== Segment start ==

/-- R371 for window `w` of port `p`. -/
def State.winBad (s : State) (p w : Nat) : Bool :=
  decide (2 ^ 38 < (s.sv F.EN_WIN_BASE p w + s.sv F.EN_WIN_LEN p w) * 1024)
    || (s.sv F.EN_WIN_EN p w == 1 && (upFrom 0 16).any (fun v =>
      v != w && s.sv F.EN_WIN_EN p v == 1 && s.sv F.EN_WIN_RKEY p v == s.sv F.EN_WIN_RKEY p w))

/-- A dirty field takes part in a consistency rule that fails. `target`: that of the request. -/
def State.ruleBad (s : State) (target : Nat) (x : FieldAt) : Bool :=
  let i := x.inst
  let j := x.idx
  match x.info.name with
  | .SP_CFG | .SP_BANKMASK => s.sv F.SP_CFG_MODE i 0 == 0 && s.sv F.SP_BANKMASK_MASK i 0 != 2 ^ 48 - 1
  | .SP_ROWMAP_LO | .SP_ROWMAP_HI => s.inRun && mapChangeBad 15 (s.fld x.fld i j) (s.sv x.fld i j)
  | .XC_XP_CFG | .XC_XPE => s.xpBad i
  | .XC_XB_CFG | .XC_XSE => s.xsBad i
  | .XC_ROWMAP => s.sv F.XC_ROWMAP_FENCED_POS i j == s.sv F.XC_ROWMAP_FENCED_POS2 i j
      || (s.inRun && !(target == 1 && s.fld F.ES_COMMIT_BEAT_BEAT 0 0 == s.fld F.ES_STEP_NEXT_BEAT 0 0))
  | .ES_BEAT_CFG => s.beatBad || s.treeBad
  | .ES_REF_CFG => s.beatBad
  | .ES_INPUT_CFG => s.inputBad
  | .RT_DRAM_CFG => (upFrom 0 8).any (fun r => s.sv F.RT_DRAM_CFG_MODE r 0 != s.sv F.RT_DRAM_CFG_MODE 0 0)
  | .RT_PCMAP => s.sv F.RT_PCMAP_SPARE0_FOR i 0 != 0x3F && s.sv F.RT_PCMAP_SPARE0_FOR i 0 == s.sv F.RT_PCMAP_SPARE1_FOR i 0
  | .RT_PIPEMAP =>
    s.sv F.RT_PIPEMAP_SPARE0_FOR i 0 != 0x3F && s.sv F.RT_PIPEMAP_SPARE0_FOR i 0 == s.sv F.RT_PIPEMAP_SPARE1_FOR i 0
  | .RT_WRAISE | .RT_WPOLICY => decide (s.sv F.RT_WPOLICY_MAXRAISE 0 0 < s.sv F.RT_WRAISE_RAISE 0 0)
  | .RT_CKPT_CFG | .RT_CKPT_PEER | .RT_CKPT_GROUP => s.ckptBad
  | .RT_CKPT_AREA | .RT_CKPT_SET => s.areaBad i
  | .RT_RGN_CFG => decide (storeRecs < s.sv F.RT_RGN_CFG_BASE i j + s.sv F.RT_RGN_CFG_COUNT i j)
      || s.sv F.RT_RGN_CFG_BASE i j % 16 != 0
  | .RT_STOREMAP => s.inRun && mapChangeBad 63 (s.storemapLive i j) (s.storemapNew i j)
  | .LK_CFG => s.linkBad i
  | .LK_TOPO => s.topoBad || s.aliasBad || s.ckptBad || (upFrom 0 24).any s.linkBad
  | .LK_DIMSIZE => s.topoBad || s.aliasBad || (upFrom 0 24).any s.linkBad
  | .LK_ALIAS => s.aliasBad
  | .EN_WIN => s.winBad i j
  | .PW_CEIL | .PW_FLOOR => decide (s.sv F.PW_CEIL_TILE_CEIL 0 0 < s.sv F.PW_FLOOR_FLOOR 0 0)
  | .PW_BUDGET => s.inRun && (match s.job with
      | some b => decide (s.sv F.PW_BUDGET_BUDGET 0 0 < b.alloc)
      | none => false)
  | _ => false
where
  storeRecs : Nat := 4194304

/-- The outcome of the checks: code (Table 1.14) and register address of the first failure, in the order of R34. -/
def State.checkDirty (s : State) (target : Nat) : Option (Nat × Nat) :=
  let d := s.dirtyFields
  let first (p : FieldAt → Bool) : Option Nat := minOf ((d.filter p).map s.fieldAddr)
  match first s.reservedBad with
  | some a => some (4, a)
  | none =>
    match minOf ((d.filter s.zeroBad).map s.zeroAddr) with
    | some a => some (3, a)
    | none => (first (s.ruleBad target)).map (fun a => (5, a))

end Sys2Proof.Machine
end

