-- ==== Sys2Proof/Machine/XSchedule.lean ====
section
/-! DEFINITION. When the transfers of exchange entries access the scratchpad (R109, R164 to R166), and the exchange slots of a
tile in one cycle. -/

namespace Sys2Proof.Machine

/-- Lane fc of transfer `i` of entry `e`. -/
def State.xferFc (s : State) (t e i : Nat) : Nat :=
  s.fld F.XC_XPE_START t e + i * s.fld F.XC_XPE_PERIOD t e

/-- Global row of transfer `i`. -/
def State.xferRow (s : State) (t e i : Nat) : Int :=
  (s.fld F.XC_XPE_ROW t e : Int) + i * signed 16 (s.fld F.XC_XPE_ROWSTEP t e)

/-- Segment cycle in which transfer `i` has its scratchpad access: two before for a send, one after for a receive. -/
def State.xferTc (s : State) (t e i : Nat) : Nat :=
  if s.fld F.XC_XPE_DIR t e = 0 then s.xferFc t e i / 2 - 2 else s.xferFc t e i / 2 + 1

/-- The entry runs in segments of the present class (R164). -/
def State.entryRuns (s : State) (t e : Nat) : Bool :=
  s.fld F.XC_XP_CFG_EN t 0 == 1 && decide (e ≤ s.fld F.XC_XP_CFG_LAST t 0)
    && bit (s.fld F.XC_XPE_CLASSMASK t e) s.esc.cls && (s.physOf t).isSome

/-- Place of a transfer in the port order of R109: receive row 0 and 1, then send row 0 and 1. -/
def State.portOrder (s : State) (t : Nat) (x : Nat × Nat) : Nat :=
  (if s.fld F.XC_XPE_DIR t x.1 = 0 then 2 else 0) + s.xferFc t x.1 x.2 % 2

/-- Transfers of entry `e` whose access falls in the present cycle: the two lane fc of that cycle. -/
def State.entryDue (s : State) (t e : Nat) : List (Nat × Nat) :=
  let start := s.fld F.XC_XPE_START t e
  let p := max 1 (s.fld F.XC_XPE_PERIOD t e)
  [0, 1].filterMap (fun k =>
    let fc := 2 * (if s.fld F.XC_XPE_DIR t e = 0 then s.cycleNow + 2 else s.cycleNow - 1) + k
    let i := (fc - start) / p
    if start ≤ fc ∧ i < s.fld F.XC_XPE_COUNT t e ∧ s.xferFc t e i = fc ∧ s.xferTc t e i = s.cycleNow then some (e, i) else none)

/-- The compiled transfers of tile `t` whose access falls in the present cycle, in port order (R109). -/
def State.xDue (s : State) (t : Nat) : List (Nat × Nat) :=
  if !s.ticking || s.fld F.XC_XP_CFG_EN t 0 != 1 then []
  else
    let l := ((upFrom 0 (s.fld F.XC_XP_CFG_LAST t 0 + 1)).filter (s.entryRuns t)).flatMap (s.entryDue t)
    (upFrom 0 4).flatMap (fun k => l.filter (fun x => s.portOrder t x == k))

/-- Bank of a transfer's row. -/
def State.xferBank (s : State) (t : Nat) (x : Nat × Nat) : Nat := (s.bankOf t (s.xferRow t x.1 x.2).toNat).1

/-- A transfer of the present cycle meets one before it in port order in its bank: it is not performed (R109). -/
def State.xMeets (s : State) (t e i : Nat) : Bool :=
  ((s.xDue t).takeWhile (fun x => x != (e, i))).any (fun x => s.xferBank t x == s.xferBank t (e, i))

/-- The exchange slot of the bank of row `g` is open to a packetised access, a write where `wr` holds: the tiles run, and no
compiled access of this cycle takes it (R55, R109). DESIGN CHOICE (log entry 121): a write that arrives when the tile slot has
written its row in this cycle waits for the next, for R111 applies it first. -/
def State.slotOpen (s : State) (t g : Nat) (wr : Bool) : Bool :=
  let b := (s.bankOf t g).1
  s.esc.live && !(wr && (s.tile t).did.contains (tookRow g)) && !(s.tile t).xUse.contains b
    && !(s.xDue t).any (fun x => s.xferBank t x == b)

/-- Bytes of the compiled transfers of the present cycle, received where `wr` holds, else sent. -/
def State.compiledBytes (s : State) (t : Nat) (wr : Bool) : Nat :=
  32 * ((s.xDue t).filter (fun x => (s.fld F.XC_XPE_DIR t x.1 != 0) == wr)).length

/-- The exchange port passes `n` more packetised bytes in the present cycle: at most 64 in each direction with the compiled
transfers (R105, R190). -/
def State.portRoom (s : State) (t n : Nat) (wr : Bool) : Bool :=
  decide (s.compiledBytes t wr + (if wr then (s.tile t).xIn else (s.tile t).xOut) + n ≤ 64)

end Sys2Proof.Machine
end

== Segment end ==

Among the lines above, repeat exactly those from the line with "match minOf ((d.filter" to the line with "(if s.fld F.XC_XPE_DIR t x.1", counting both ends.

→ **RESULT FOR THIS EXERCISE**:
    match minOf ((d.filter s.zeroBad).map s.zeroAddr) with
    | some a => some (3, a)
    | none => (first (s.ruleBad target)).map (fun a => (5, a))

end Sys2Proof.Machine
end

-- ==== Sys2Proof/Machine/XSchedule.lean ====
section
/-! DEFINITION. When the transfers of exchange entries access the scratchpad (R109, R164 to R166), and the exchange slots of a
tile in one cycle. -/

namespace Sys2Proof.Machine

/-- Lane fc of transfer `i` of entry `e`. -/
def State.xferFc (s : State) (t e i : Nat) : Nat :=
  s.fld F.XC_XPE_START t e + i * s.fld F.XC_XPE_PERIOD t e

/-- Global row of transfer `i`. -/
def State.xferRow (s : State) (t e i : Nat) : Int :=
  (s.fld F.XC_XPE_ROW t e : Int) + i * signed 16 (s.fld F.XC_XPE_ROWSTEP t e)

/-- Segment cycle in which transfer `i` has its scratchpad access: two before for a send, one after for a receive. -/
def State.xferTc (s : State) (t e i : Nat) : Nat :=
  if s.fld F.XC_XPE_DIR t e = 0 then s.xferFc t e i / 2 - 2 else s.xferFc t e i / 2 + 1

/-- The entry runs in segments of the present class (R164). -/
def State.entryRuns (s : State) (t e : Nat) : Bool :=
  s.fld F.XC_XP_CFG_EN t 0 == 1 && decide (e ≤ s.fld F.XC_XP_CFG_LAST t 0)
    && bit (s.fld F.XC_XPE_CLASSMASK t e) s.esc.cls && (s.physOf t).isSome

/-- Place of a transfer in the port order of R109: receive row 0 and 1, then send row 0 and 1. -/
def State.portOrder (s : State) (t : Nat) (x : Nat × Nat) : Nat :=
  (if s.fld F.XC_XPE_DIR t x.1 = 0 then 2 else 0) + s.xferFc t x.1 x.2 % 2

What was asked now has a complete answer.